Tapi ternyata, dugaannya salah.

"Eh! Cewek gila! Eh, woi! Gila, lo, ya!?" Suara teriakan seorang cowok membuat Sierra berhenti mengayunkan payungnya. Cowok itu menahan tangan Sierra yang berusaha memukulnya dengan payung.

Sierra pelan-pelan membuka matanya, takut kalau yang tiba-tiba muncul adalah hantu. Ketika ia membuka matanya lebar-lebar, ia sangat terkejut. Saking terkejutnya, Sierra sampai tersungkur jatuh, terjerembab beberapa langkah ke belakang. Mungkin, kaki dan sekujur tubuhnya lemas tadi, sehingga sekarang ketika ia benar-benar yakin di depannya adalah manusia, tubuhnya menjadi hilang tenaga dan jatuh terjerembab di atas tanah.

Bagaimana ia tidak kaget kalau ternyata yang di hadapannya ini adalah cowok sombong yang angkuh itu?

"Kamu...ngapain kamu di sini?" Sierra berusaha bangkit berdiri. Ia mengelap tangannya yang kotor pada celana pendeknya, "Kamu nguntit aku, ya?

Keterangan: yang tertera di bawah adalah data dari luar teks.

-- ==== Sys2Proof/Laws/State.lean ====
section
/-! SUPPORT. What each named update of State leaves as it was, field by field, and what each view of State reads after
the update that writes it. -/

namespace Sys2Proof.Laws

open Sys2Proof.Machine

/-! ### A choice between two states -/

@[simp ↓] theorem ite_twoPart (c : Prop) {_ : Decidable c} (a b : State) :
    (if c then a else b).twoPart = if c then a.twoPart else b.twoPart := apply_ite State.twoPart c a b
@[simp ↓] theorem ite_straps (c : Prop) {_ : Decidable c} (a b : State) :
    (if c then a else b).straps = if c then a.straps else b.straps := apply_ite State.straps c a b
@[simp ↓] theorem ite_regs (c : Prop) {_ : Decidable c} (a b : State) :
    (if c then a else b).regs = if c then a.regs else b.regs := apply_ite State.regs c a b
@[simp ↓] theorem ite_mem (c : Prop) {_ : Decidable c} (a b : State) :
    (if c then a else b).mem = if c then a.mem else b.mem := apply_ite State.mem c a b
@[simp ↓] theorem ite_sram (c : Prop) {_ : Decidable c} (a b : State) :
    (if c then a else b).sram = if c then a.sram else b.sram := apply_ite State.sram c a b
@[simp ↓] theorem ite_hbmSide (c : Prop) {_ : Decidable c} (a b : State) :
    (if c then a else b).hbmSide = if c then a.hbmSide else b.hbmSide := apply_ite State.hbmSide c a b
@[simp ↓] theorem ite_hbmUsed (c : Prop) {_ : Decidable c} (a b : State) :
    (if c then a else b).hbmUsed = if c then a.hbmUsed else b.hbmUsed := apply_ite State.hbmUsed c a b
@[simp ↓] theorem ite_sides (c : Prop) {_ : Decidable c} (a b : State) :
    (if c then a else b).sides = if c then a.sides else b.sides := apply_ite State.sides c a b
@[simp ↓] theorem ite_cores (c : Prop) {_ : Decidable c} (a b : State) :
    (if c then a else b).cores = if c then a.cores else b.cores := apply_ite State.cores c a b
@[simp ↓] theorem ite_gathers (c : Prop) {_ : Decidable c} (a b : State) :
    (if c then a else b).gathers = if c then a.gathers else b.gathers := apply_ite State.gathers c a b
@[simp ↓] theorem ite_chans (c : Prop) {_ : Decidable c} (a b : State) :
    (if c then a else b).chans = if c then a.chans else b.chans := apply_ite State.chans c a b
@[simp ↓] theorem ite_ports (c : Prop) {_ : Decidable c} (a b : State) :
    (if c then a else b).ports = if c then a.ports else b.ports := apply_ite State.ports c a b
@[simp ↓] theorem ite_oes (c : Prop) {_ : Decidable c} (a b : State) :
    (if c then a else b).oes = if c then a.oes else b.oes := apply_ite State.oes c a b
@[simp ↓] theorem ite_colls (c : Prop) {_ : Decidable c} (a b : State) :
    (if c then a else b).colls = if c then a.colls else b.colls := apply_ite State.colls c a b
@[simp ↓] theorem ite_rings (c : Prop) {_ : Decidable c} (a b : State) :
    (if c then a else b).rings = if c then a.rings else b.rings := apply_ite State.rings c a b
@[simp ↓] theorem ite_heaters (c : Prop) {_ : Decidable c} (a b : State) :
    (if c then a else b).heaters = if c then a.heaters else b.heaters := apply_ite State.heaters c a b
@[simp ↓] theorem ite_dies (c : Prop) {_ : Decidable c} (a b : State) :
    (if c then a else b).dies = if c then a.dies else b.dies := apply_ite State.dies c a b
@[simp ↓] theorem ite_preBias (c : Prop) {_ : Decidable c} (a b : State) :
    (if c then a else b).preBias = if c then a.preBias else b.preBias := apply_ite State.preBias c a b
@[simp ↓] theorem ite_pfc (c : Prop) {_ : Decidable c} (a b : State) :
    (if c then a else b).pfc = if c then a.pfc else b.pfc := apply_ite State.pfc c a b
@[simp ↓] theorem ite_routers (c : Prop) {_ : Decidable c} (a b : State) :
    (if c then a else b).routers = if c then a.routers else b.routers := apply_ite State.routers c a b
@[simp ↓] theorem ite_sramFix (c : Prop) {_ : Decidable c} (a b : State) :
    (if c then a else b).sramFix = if c then a.sramFix else b.sramFix := apply_ite State.sramFix c a b
@[simp ↓] theorem ite_ueTicks (c : Prop) {_ : Decidable c} (a b : State) :
    (if c then a else b).ueTicks = if c then a.ueTicks else b.ueTicks := apply_ite State.ueTicks c a b
@[simp ↓] theorem ite_held (c : Prop) {_ : Decidable c} (a b : State) :
    (if c then a else b).held = if c then a.held else b.held := apply_ite State.held c a b
@[simp ↓] theorem ite_fuses (c : Prop) {_ : Decidable c} (a b : State) :
    (if c then a else b).fuses = if c then a.fuses else b.fuses := apply_ite State.fuses c a b
@[simp ↓] theorem ite_flash0 (c : Prop) {_ : Decidable c} (a b : State) :
    (if c then a else b).flash0 = if c then a.flash0 else b.flash0 := apply_ite State.flash0 c a b
@[simp ↓] theorem ite_flash1 (c : Prop) {_ : Decidable c} (a b : State) :
    (if c then a else b).flash1 = if c then a.flash1 else b.flash1 := apply_ite State.flash1 c a b
@[simp ↓] theorem ite_mgp0 (c : Prop) {_ : Decidable c} (a b : State) :
    (if c then a else b).mgp0 = if c then a.mgp0 else b.mgp0 := apply_ite State.mgp0 c a b
@[simp ↓] theorem ite_mgp1 (c : Prop) {_ : Decidable c} (a b : State) :
    (if c then a else b).mgp1 = if c then a.mgp1 else b.mgp1 := apply_ite State.mgp1 c a b
@[simp ↓] theorem ite_vault (c : Prop) {_ : Decidable c} (a b : State) :
    (if c then a else b).vault = if c then a.vault else b.vault := apply_ite State.vault c a b
@[simp ↓] theorem ite_i3c0 (c : Prop) {_ : Decidable c} (a b : State) :
    (if c then a else b).i3c0 = if c then a.i3c0 else b.i3c0 := apply_ite State.i3c0 c a b
@[simp ↓] theorem ite_i3c1 (c : Prop) {_ : Decidable c} (a b : State) :
    (if c then a else b).i3c1 = if c then a.i3c1 else b.i3c1 := apply_ite State.i3c1 c a b
@[simp ↓] theorem ite_rails (c : Prop) {_ : Decidable c} (a b : State) :
    (if c then a else b).rails = if c then a.rails else b.rails := apply_ite State.rails c a b
@[simp ↓] theorem ite_temps (c : Prop) {_ : Decidable c} (a b : State) :
    (if c then a else b).temps = if c then a.temps else b.temps := apply_ite State.temps c a b
@[simp ↓] theorem ite_trip0 (c : Prop) {_ : Decidable c} (a b : State) :
    (if c then a else b).trip0 = if c then a.trip0 else b.trip0 := apply_ite State.trip0 c a b
@[simp ↓] theorem ite_trip1 (c : Prop) {_ : Decidable c} (a b : State) :
    (if c then a else b).trip1 = if c then a.trip1 else b.trip1 := apply_ite State.trip1 c a b
@[simp ↓] theorem ite_day (c : Prop) {_ : Decidable c} (a b : State) :
    (if c then a else b).day = if c then a.day else b.day := apply_ite State.day c a b
@[simp ↓] theorem ite_modeDue (c : Prop) {_ : Decidable c} (a b : State) :
    (if c then a else b).modeDue = if c then a.modeDue else b.modeDue := apply_ite State.modeDue c a b
@[simp ↓] theorem ite_powerOver (c : Prop) {_ : Decidable c} (a b : State) :
    (if c then a else b).powerOver = if c then a.powerOver else b.powerOver := apply_ite State.powerOver c a b
@[simp ↓] theorem ite_part0 (c : Prop) {_ : Decidable c} (a b : State) :
    (if c then a else b).part0 = if c then a.part0 else b.part0 := apply_ite State.part0 c a b
@[simp ↓] theorem ite_part1 (c : Prop) {_ : Decidable c} (a b : State) :
    (if c then a else b).part1 = if c then a.part1 else b.part1 := apply_ite State.part1 c a b
@[simp ↓] theorem ite_out (c : Prop) {_ : Decidable c} (a b : State) :
    (if c then a else b).out = if c then a.out else b.out := apply_ite State.out c a b
@[simp ↓] theorem ite_free (c : Prop) {_ : Decidable c} (a b : State) :
    (if c then a else b).free = if c then a.free else b.free := apply_ite State.free c a b
@[simp ↓] theorem ite_pending (c : Prop) {_ : Decidable c} (a b : State) :
    (if c then a else b).pending = if c then a.pending else b.pending := apply_ite State.pending c a b
@[simp ↓] theorem ite_part (c : Prop) {_ : Decidable c} (a b : State) (q : Nat) :
    (if c then a else b).part q = if c then a.part q else b.part q := apply_ite (fun s : State => s.part q) c a b
@[simp ↓] theorem ite_core (c : Prop) {_ : Decidable c} (a b : State) (m : Nat) :
    (if c then a else b).core m = if c then a.core m else b.core m := apply_ite (fun s : State => s.core m) c a b
@[simp ↓] theorem ite_gather (c : Prop) {_ : Decidable c} (a b : State) (h : Nat) :
    (if c then a else b).gather h = if c then a.gather h else b.gather h := apply_ite (fun s : State => s.gather h) c a b
@[simp ↓] theorem ite_side (c : Prop) {_ : Decidable c} (a b : State) (b2 x2 : Nat) :
    (if c then a else b).side b2 x2 = if c then a.side b2 x2 else b.side b2 x2 := apply_ite (fun s : State => s.side b2 x2) c a b
@[simp ↓] theorem ite_chan (c : Prop) {_ : Decidable c} (a b : State) (c2 : Nat) :
    (if c then a else b).chan c2 = if c then a.chan c2 else b.chan c2 := apply_ite (fun s : State => s.chan c2) c a b
@[simp ↓] theorem ite_port (c : Prop) {_ : Decidable c} (a b : State) (q2 : Nat) :
    (if c then a else b).port q2 = if c then a.port q2 else b.port q2 := apply_ite (fun s : State => s.port q2) c a b
@[simp ↓] theorem ite_oe (c : Prop) {_ : Decidable c} (a b : State) (o2 : Nat) :
    (if c then a else b).oe o2 = if c then a.oe o2 else b.oe o2 := apply_ite (fun s : State => s.oe o2) c a b
@[simp ↓] theorem ite_coll (c : Prop) {_ : Decidable c} (a b : State) (e2 : Nat) :
    (if c then a else b).coll e2 = if c then a.coll e2 else b.coll e2 := apply_ite (fun s : State => s.coll e2) c a b
@[simp ↓] theorem ite_die (c : Prop) {_ : Decidable c} (a b : State) (d2 : Nat) :
    (if c then a else b).die d2 = if c then a.die d2 else b.die d2 := apply_ite (fun s : State => s.die d2) c a b
@[simp ↓] theorem ite_mgp (c : Prop) {_ : Decidable c} (a b : State) (h2 : Nat) :
    (if c then a else b).mgp h2 = if c then a.mgp h2 else b.mgp h2 := apply_ite (fun s : State => s.mgp h2) c a b
@[simp ↓] theorem ite_flash (c : Prop) {_ : Decidable c} (a b : State) (h2 : Nat) :
    (if c then a else b).flash h2 = if c then a.flash h2 else b.flash h2 := apply_ite (fun s : State => s.flash h2) c a b
@[simp ↓] theorem ite_reg (c : Prop) {_ : Decidable c} (a b : State) (r2 : Reg) (p2 i2 j2 k2 : Nat) :
    (if c then a else b).reg r2 p2 i2 j2 k2 = if c then a.reg r2 p2 i2 j2 k2 else b.reg r2 p2 i2 j2 k2 := apply_ite (fun s : State => s.reg r2 p2 i2 j2 k2) c a b
@[simp ↓] theorem ite_rd (c : Prop) {_ : Decidable c} (a b : State) (f2 : Fld) (p2 i2 j2 k2 : Nat) :
    (if c then a else b).rd f2 p2 i2 j2 k2 = if c then a.rd f2 p2 i2 j2 k2 else b.rd f2 p2 i2 j2 k2 := apply_ite (fun s : State => s.rd f2 p2 i2 j2 k2) c a b
@[simp ↓] theorem ite_byte (c : Prop) {_ : Decidable c} (a b : State) (a2 : Nat) :
    (if c then a else b).byte a2 = if c then a.byte a2 else b.byte a2 := apply_ite (fun s : State => s.byte a2) c a b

Bagaimana bisa kamu ada di sini?"

Savier mengelus siku tangan kirinya dengan wajah meringis kesakitan, "Lo emang cewek gila, ya? Kalau mau jadi atlit tinju, liat-liat dulu. Jangan orang hidup lo bikin mati kayak gini. Gue bisa mati kalau ditimpuk pake payung gituan, tau!"

Sierra melirik payung yang masih berada di tangannya, "Maaf."

Savier baru menyadari kalau gadis yang sedari tadi menghantamnya ini adalah si gadis pucat. Benaknya terus berpikir, bersamaan dengan hatinya. Apakah ini sebuah kebetulan, atau memang takdirnya, untuk bertemu dengan si gadis pucat ini terus-menerus?